Starting with the first line of the records, write out each line exactly until you have included the line containing "(∀ d list length bytes off".

* _Data_:
[Start of Attachment]

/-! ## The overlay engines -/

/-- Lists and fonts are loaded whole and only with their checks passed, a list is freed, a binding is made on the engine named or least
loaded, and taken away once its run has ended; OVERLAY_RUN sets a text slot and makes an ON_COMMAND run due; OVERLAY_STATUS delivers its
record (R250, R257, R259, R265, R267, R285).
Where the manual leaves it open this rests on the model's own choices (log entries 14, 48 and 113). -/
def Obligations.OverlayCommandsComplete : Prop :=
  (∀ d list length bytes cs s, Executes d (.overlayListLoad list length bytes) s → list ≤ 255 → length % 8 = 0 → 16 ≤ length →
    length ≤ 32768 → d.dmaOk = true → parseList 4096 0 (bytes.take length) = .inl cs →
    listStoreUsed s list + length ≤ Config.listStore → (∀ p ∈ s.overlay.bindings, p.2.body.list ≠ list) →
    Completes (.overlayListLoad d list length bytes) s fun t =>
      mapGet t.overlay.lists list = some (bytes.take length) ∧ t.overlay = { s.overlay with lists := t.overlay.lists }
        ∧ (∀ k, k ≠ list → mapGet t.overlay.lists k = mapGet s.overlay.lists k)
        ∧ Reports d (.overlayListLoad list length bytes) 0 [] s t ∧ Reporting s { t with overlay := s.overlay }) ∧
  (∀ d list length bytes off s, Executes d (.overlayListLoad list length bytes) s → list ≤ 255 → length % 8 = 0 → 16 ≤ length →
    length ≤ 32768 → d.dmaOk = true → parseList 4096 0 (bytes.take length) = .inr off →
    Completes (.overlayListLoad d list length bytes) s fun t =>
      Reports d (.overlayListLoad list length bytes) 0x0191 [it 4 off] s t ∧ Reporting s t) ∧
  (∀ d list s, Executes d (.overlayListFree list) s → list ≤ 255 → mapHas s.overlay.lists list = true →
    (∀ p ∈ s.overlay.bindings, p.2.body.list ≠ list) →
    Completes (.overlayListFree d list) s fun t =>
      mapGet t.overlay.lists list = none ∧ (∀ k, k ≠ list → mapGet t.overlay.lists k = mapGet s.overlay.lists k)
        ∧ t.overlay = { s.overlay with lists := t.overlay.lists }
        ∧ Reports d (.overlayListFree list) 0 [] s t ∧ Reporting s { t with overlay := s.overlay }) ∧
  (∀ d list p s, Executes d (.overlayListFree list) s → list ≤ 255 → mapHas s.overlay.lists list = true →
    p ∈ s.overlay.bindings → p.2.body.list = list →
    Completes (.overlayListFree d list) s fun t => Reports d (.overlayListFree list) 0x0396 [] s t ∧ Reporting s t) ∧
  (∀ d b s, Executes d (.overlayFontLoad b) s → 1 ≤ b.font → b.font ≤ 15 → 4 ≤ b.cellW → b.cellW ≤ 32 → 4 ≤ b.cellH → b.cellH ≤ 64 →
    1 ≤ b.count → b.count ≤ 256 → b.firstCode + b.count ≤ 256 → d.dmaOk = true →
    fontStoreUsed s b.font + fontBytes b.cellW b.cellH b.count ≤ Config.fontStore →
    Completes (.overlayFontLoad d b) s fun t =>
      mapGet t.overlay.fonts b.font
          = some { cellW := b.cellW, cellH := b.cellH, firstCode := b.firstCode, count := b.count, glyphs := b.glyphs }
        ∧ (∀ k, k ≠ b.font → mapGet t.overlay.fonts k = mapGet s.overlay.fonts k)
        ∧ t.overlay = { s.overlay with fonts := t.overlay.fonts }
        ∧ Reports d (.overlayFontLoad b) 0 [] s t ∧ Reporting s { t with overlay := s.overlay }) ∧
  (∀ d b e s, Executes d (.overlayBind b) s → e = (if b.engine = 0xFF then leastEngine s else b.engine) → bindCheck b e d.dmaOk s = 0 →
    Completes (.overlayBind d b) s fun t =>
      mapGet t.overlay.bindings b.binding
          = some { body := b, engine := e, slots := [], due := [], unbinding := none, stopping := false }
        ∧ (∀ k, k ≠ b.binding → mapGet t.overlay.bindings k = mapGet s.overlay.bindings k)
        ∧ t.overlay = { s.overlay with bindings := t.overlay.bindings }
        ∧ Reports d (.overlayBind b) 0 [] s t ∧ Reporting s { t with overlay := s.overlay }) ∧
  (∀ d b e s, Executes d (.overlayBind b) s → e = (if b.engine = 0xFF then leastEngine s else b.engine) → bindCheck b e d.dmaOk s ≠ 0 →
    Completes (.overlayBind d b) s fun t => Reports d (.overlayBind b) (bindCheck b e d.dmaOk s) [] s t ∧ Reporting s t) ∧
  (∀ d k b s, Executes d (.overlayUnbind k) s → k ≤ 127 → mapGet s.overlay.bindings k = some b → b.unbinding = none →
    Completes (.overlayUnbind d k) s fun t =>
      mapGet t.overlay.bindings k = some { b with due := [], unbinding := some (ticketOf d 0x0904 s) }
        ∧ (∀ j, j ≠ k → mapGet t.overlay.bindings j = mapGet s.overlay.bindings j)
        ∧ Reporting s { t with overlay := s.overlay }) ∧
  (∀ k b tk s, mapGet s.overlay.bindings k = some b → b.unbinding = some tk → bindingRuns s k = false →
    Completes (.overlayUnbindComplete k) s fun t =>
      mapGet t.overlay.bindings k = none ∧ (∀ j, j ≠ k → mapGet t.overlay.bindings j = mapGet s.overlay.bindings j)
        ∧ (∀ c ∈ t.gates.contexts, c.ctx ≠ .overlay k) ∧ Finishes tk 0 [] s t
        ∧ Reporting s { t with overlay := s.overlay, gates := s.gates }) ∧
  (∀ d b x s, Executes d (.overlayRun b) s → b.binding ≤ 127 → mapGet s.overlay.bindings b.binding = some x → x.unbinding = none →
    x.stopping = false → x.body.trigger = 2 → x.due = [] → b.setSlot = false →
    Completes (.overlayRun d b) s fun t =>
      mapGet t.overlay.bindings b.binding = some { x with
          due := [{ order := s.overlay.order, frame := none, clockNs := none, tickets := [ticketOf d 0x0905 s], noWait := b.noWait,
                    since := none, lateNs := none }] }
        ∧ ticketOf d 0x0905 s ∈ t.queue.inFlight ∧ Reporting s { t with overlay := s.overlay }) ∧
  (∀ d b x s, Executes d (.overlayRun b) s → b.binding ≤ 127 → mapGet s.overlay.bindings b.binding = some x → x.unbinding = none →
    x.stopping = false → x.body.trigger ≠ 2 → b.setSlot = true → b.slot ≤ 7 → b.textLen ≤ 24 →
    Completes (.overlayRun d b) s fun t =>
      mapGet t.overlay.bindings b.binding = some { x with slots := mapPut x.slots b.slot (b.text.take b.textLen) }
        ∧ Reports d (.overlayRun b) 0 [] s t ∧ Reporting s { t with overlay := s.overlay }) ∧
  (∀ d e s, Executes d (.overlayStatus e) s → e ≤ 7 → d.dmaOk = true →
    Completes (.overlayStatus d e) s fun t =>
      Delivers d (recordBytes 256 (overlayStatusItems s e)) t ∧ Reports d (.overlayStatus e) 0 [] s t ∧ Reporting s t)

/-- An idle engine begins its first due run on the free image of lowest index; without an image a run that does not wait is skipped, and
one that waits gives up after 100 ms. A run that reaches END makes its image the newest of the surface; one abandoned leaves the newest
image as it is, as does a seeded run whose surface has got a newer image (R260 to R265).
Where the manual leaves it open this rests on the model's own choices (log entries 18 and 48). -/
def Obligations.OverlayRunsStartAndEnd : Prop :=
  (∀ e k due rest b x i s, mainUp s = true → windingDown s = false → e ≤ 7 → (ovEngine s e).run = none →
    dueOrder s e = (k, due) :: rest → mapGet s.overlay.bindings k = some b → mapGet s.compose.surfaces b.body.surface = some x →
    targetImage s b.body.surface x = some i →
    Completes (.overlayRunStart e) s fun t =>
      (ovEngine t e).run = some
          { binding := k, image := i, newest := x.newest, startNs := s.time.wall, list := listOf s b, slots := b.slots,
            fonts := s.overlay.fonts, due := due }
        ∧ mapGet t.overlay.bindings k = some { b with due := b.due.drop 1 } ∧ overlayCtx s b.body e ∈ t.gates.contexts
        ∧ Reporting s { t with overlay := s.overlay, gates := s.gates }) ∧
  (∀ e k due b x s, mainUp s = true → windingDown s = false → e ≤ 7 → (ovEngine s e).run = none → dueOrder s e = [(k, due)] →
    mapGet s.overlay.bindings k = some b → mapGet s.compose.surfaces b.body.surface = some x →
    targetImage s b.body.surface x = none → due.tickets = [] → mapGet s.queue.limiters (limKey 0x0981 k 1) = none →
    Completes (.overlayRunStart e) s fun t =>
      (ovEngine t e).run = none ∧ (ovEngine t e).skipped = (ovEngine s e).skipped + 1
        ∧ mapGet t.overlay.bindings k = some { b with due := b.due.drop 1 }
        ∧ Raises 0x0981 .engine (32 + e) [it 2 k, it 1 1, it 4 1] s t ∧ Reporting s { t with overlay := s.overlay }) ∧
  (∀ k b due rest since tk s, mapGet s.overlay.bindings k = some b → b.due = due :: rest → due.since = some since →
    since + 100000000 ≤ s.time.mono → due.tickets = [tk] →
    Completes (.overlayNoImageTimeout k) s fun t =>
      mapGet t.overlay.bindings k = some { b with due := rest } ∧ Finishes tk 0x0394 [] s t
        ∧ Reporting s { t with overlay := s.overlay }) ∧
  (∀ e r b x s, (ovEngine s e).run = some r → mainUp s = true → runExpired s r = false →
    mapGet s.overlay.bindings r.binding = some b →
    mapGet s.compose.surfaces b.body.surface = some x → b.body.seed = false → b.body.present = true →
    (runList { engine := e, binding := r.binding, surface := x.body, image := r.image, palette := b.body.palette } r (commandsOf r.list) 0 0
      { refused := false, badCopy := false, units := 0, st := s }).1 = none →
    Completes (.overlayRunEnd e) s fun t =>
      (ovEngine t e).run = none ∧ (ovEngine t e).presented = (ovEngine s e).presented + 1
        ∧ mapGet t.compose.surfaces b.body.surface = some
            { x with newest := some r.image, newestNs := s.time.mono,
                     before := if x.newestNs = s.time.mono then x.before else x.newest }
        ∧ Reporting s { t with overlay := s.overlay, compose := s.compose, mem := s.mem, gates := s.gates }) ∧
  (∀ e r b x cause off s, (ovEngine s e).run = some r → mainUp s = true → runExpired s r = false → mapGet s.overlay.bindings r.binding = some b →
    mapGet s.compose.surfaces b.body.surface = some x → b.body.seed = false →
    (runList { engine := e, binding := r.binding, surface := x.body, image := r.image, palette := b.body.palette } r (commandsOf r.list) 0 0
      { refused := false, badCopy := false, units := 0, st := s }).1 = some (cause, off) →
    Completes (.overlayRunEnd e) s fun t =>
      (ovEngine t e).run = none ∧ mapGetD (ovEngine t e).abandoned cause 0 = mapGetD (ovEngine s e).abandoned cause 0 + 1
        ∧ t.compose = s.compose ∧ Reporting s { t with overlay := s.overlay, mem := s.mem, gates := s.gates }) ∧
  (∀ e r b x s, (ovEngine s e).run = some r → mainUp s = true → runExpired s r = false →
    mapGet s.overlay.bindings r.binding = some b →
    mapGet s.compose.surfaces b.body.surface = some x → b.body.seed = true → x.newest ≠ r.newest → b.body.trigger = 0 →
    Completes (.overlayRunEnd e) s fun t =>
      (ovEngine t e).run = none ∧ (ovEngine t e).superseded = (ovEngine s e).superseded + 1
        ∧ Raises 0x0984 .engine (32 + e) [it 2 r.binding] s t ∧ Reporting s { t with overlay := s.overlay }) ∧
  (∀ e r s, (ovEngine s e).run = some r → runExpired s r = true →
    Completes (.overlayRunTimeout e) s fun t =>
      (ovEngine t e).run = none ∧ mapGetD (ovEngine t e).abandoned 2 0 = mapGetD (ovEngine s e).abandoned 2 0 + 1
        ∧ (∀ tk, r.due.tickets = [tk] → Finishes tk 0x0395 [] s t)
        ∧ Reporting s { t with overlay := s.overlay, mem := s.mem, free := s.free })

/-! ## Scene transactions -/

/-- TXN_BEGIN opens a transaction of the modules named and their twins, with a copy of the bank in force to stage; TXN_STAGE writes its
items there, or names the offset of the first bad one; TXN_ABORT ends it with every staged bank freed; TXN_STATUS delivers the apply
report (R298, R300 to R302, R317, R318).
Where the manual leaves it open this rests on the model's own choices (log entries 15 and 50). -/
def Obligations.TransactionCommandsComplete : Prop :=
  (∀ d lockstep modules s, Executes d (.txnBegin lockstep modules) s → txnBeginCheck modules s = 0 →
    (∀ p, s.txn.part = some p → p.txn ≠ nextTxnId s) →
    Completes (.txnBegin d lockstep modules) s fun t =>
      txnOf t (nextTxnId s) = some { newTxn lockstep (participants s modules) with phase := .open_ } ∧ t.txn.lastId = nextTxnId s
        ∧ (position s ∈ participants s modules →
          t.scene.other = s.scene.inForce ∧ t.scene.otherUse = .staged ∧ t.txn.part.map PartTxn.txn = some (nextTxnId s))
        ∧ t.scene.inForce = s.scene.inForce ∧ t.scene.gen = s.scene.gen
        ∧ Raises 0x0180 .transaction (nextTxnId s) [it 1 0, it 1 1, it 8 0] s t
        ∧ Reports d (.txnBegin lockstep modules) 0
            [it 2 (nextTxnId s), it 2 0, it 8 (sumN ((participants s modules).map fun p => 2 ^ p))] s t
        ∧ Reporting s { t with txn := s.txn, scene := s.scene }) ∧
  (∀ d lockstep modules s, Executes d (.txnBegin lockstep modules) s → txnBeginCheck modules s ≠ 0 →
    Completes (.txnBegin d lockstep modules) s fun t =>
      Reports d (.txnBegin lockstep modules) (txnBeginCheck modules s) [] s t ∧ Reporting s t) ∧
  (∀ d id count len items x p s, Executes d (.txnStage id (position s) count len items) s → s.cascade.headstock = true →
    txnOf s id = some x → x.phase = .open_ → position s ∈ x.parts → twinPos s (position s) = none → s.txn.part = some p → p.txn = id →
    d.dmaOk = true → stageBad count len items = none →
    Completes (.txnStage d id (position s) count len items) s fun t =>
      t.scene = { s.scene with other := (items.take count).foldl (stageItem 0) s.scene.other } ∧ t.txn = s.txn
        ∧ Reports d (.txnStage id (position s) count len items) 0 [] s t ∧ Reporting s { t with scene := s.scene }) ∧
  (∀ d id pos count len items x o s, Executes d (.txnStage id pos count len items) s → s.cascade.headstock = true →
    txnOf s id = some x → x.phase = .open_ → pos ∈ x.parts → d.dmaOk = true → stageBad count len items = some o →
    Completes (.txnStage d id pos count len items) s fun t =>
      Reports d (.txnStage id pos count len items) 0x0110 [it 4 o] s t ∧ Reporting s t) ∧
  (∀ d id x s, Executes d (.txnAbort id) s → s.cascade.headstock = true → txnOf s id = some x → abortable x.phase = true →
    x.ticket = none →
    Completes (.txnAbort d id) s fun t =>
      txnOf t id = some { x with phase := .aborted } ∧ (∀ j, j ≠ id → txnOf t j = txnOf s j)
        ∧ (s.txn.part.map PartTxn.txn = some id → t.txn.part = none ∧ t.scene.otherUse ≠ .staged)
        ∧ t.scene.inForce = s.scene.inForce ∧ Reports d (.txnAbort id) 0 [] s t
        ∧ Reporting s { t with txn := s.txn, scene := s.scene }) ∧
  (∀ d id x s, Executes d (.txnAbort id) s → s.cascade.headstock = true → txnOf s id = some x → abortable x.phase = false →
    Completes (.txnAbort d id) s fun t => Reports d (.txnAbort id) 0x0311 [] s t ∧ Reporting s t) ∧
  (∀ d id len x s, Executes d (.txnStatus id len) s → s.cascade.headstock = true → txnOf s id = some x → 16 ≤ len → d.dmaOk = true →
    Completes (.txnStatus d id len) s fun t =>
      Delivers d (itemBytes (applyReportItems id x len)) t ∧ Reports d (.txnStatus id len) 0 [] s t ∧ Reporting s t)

[End of Attachment]

* _Response to this exercise_:
/-! ## The overlay engines -/

/-- Lists and fonts are loaded whole and only with their checks passed, a list is freed, a binding is made on the engine named or least
loaded, and taken away once its run has ended; OVERLAY_RUN sets a text slot and makes an ON_COMMAND run due; OVERLAY_STATUS delivers its
record (R250, R257, R259, R265, R267, R285).
Where the manual leaves it open this rests on the model's own choices (log entries 14, 48 and 113). -/
def Obligations.OverlayCommandsComplete : Prop :=
  (∀ d list length bytes cs s, Executes d (.overlayListLoad list length bytes) s → list ≤ 255 → length % 8 = 0 → 16 ≤ length →
    length ≤ 32768 → d.dmaOk = true → parseList 4096 0 (bytes.take length) = .inl cs →
    listStoreUsed s list + length ≤ Config.listStore → (∀ p ∈ s.overlay.bindings, p.2.body.list ≠ list) →
    Completes (.overlayListLoad d list length bytes) s fun t =>
      mapGet t.overlay.lists list = some (bytes.take length) ∧ t.overlay = { s.overlay with lists := t.overlay.lists }
        ∧ (∀ k, k ≠ list → mapGet t.overlay.lists k = mapGet s.overlay.lists k)
        ∧ Reports d (.overlayListLoad list length bytes) 0 [] s t ∧ Reporting s { t with overlay := s.overlay }) ∧
  (∀ d list length bytes off s, Executes d (.overlayListLoad list length bytes) s → list ≤ 255 → length % 8 = 0 → 16 ≤ length →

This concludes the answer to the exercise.